Material supplied Start Marker

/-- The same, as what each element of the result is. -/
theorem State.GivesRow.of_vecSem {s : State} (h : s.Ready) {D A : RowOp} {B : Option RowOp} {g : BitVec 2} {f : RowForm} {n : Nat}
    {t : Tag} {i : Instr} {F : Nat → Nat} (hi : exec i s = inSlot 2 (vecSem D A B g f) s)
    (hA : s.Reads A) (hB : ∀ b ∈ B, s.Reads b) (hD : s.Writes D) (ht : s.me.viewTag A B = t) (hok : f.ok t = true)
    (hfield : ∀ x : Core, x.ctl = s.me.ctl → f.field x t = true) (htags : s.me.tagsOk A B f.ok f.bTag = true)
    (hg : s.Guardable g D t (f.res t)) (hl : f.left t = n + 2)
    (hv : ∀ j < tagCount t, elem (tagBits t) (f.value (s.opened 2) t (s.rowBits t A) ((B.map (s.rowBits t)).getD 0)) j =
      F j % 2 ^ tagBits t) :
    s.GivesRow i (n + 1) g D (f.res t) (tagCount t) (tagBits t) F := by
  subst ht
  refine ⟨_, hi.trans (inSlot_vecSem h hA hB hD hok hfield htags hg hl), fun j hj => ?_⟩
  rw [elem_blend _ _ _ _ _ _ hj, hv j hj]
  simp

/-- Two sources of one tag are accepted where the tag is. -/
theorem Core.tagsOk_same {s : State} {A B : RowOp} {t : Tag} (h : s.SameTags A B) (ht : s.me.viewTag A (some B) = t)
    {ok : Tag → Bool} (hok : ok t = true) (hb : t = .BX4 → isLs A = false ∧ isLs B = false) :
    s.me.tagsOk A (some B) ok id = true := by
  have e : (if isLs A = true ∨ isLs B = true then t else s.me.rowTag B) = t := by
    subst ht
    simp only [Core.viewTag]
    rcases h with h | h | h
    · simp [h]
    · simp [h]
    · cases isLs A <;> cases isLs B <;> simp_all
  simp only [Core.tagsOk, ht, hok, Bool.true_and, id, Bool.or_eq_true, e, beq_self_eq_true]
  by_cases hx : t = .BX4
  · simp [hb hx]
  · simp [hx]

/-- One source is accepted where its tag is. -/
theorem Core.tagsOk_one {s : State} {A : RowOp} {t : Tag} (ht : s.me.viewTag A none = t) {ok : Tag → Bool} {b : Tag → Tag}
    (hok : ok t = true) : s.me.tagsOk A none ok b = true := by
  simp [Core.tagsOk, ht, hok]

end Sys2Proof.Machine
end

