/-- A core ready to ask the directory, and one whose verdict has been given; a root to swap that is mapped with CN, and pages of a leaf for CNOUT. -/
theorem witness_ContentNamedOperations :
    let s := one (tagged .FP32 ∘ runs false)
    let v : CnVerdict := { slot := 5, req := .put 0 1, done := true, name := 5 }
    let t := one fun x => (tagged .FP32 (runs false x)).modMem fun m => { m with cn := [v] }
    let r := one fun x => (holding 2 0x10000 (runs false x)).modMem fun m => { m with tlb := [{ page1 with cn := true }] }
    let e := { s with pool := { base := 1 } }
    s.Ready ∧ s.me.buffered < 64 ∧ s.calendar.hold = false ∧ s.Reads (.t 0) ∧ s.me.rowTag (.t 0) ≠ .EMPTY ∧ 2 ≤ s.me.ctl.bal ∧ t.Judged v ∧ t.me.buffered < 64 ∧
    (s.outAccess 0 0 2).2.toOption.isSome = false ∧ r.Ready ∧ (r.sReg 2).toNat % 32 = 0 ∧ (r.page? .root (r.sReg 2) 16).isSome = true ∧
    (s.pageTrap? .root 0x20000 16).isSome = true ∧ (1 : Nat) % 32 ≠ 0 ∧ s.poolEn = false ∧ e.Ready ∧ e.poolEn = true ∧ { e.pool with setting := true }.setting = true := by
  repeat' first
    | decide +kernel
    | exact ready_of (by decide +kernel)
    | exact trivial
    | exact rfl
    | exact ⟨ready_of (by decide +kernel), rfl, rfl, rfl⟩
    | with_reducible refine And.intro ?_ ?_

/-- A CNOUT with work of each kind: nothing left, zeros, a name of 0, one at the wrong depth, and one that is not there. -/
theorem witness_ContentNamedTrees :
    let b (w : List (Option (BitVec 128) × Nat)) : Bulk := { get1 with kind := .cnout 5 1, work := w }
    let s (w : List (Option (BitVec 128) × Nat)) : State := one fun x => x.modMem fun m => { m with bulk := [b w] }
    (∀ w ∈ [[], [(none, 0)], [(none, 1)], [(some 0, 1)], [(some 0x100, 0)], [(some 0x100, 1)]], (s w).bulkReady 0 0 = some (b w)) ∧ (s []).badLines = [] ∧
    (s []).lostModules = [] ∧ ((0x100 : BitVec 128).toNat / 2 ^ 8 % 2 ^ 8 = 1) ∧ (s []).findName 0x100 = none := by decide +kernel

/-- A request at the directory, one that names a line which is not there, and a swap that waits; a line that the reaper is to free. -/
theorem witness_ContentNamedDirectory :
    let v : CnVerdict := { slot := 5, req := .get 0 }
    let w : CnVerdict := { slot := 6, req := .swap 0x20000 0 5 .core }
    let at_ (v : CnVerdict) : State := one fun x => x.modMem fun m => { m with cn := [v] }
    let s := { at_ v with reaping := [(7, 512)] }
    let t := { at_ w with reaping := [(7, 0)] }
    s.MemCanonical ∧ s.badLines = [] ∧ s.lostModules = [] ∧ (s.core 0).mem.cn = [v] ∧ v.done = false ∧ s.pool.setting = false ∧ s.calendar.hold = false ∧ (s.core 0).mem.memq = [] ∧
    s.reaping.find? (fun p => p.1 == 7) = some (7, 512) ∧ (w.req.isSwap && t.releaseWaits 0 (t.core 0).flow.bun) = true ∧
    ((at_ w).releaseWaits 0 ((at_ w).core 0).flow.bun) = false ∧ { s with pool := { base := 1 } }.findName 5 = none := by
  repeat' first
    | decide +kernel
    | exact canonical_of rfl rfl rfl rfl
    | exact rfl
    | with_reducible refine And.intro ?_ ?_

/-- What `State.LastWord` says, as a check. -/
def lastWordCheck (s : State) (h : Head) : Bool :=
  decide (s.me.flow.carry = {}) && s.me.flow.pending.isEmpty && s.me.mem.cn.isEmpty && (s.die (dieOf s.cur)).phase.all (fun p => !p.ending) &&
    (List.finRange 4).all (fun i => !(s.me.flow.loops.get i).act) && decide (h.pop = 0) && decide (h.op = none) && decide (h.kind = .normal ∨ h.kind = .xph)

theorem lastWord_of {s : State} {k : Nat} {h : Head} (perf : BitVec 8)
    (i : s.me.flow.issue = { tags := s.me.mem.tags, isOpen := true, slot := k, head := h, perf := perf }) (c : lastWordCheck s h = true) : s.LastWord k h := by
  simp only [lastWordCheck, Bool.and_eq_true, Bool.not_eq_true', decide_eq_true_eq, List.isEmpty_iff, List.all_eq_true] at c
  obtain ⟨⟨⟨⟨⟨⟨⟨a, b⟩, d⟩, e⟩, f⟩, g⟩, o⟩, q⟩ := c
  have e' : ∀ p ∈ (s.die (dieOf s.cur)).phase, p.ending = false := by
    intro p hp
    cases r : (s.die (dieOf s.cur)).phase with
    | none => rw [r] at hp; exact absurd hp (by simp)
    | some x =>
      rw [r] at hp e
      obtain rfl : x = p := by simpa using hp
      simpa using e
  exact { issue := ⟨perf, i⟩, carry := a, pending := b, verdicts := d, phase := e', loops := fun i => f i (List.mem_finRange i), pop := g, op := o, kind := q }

Material supplied End Marker

Task statement
Above are the entries. Output exactly the lines beginning with the line that has "rcases h with h | h | h" and ending with the line that has "let r := one".

Exercise output
    rcases h with h | h | h
    · simp [h]
    · simp [h]
    · cases isLs A <;> cases isLs B <;> simp_all
  simp only [Core.tagsOk, ht, hok, Bool.true_and, id, Bool.or_eq_true, e, beq_self_eq_true]
  by_cases hx : t = .BX4
  · simp [hb hx]
  · simp [hx]

/-- One source is accepted where its tag is. -/
theorem Core.tagsOk_one {s : State} {A : RowOp} {t : Tag} (ht : s.me.viewTag A none = t) {ok : Tag → Bool} {b : Tag → Tag}
    (hok : ok t = true) : s.me.tagsOk A none ok b = true := by
  simp [Core.tagsOk, ht, hok]

end Sys2Proof.Machine
end

/-- A core ready to ask the directory, and one whose verdict has been given; a root to swap that is mapped with CN, and pages of a leaf for CNOUT. -/
theorem witness_ContentNamedOperations :
    let s := one (tagged .FP32 ∘ runs false)
    let v : CnVerdict := { slot := 5, req := .put 0 1, done := true, name := 5 }
    let t := one fun x => (tagged .FP32 (runs false x)).modMem fun m => { m with cn := [v] }
    let r := one fun x => (holding 2 0x10000 (runs false x)).modMem fun m => { m with tlb := [{ page1 with cn := true }] }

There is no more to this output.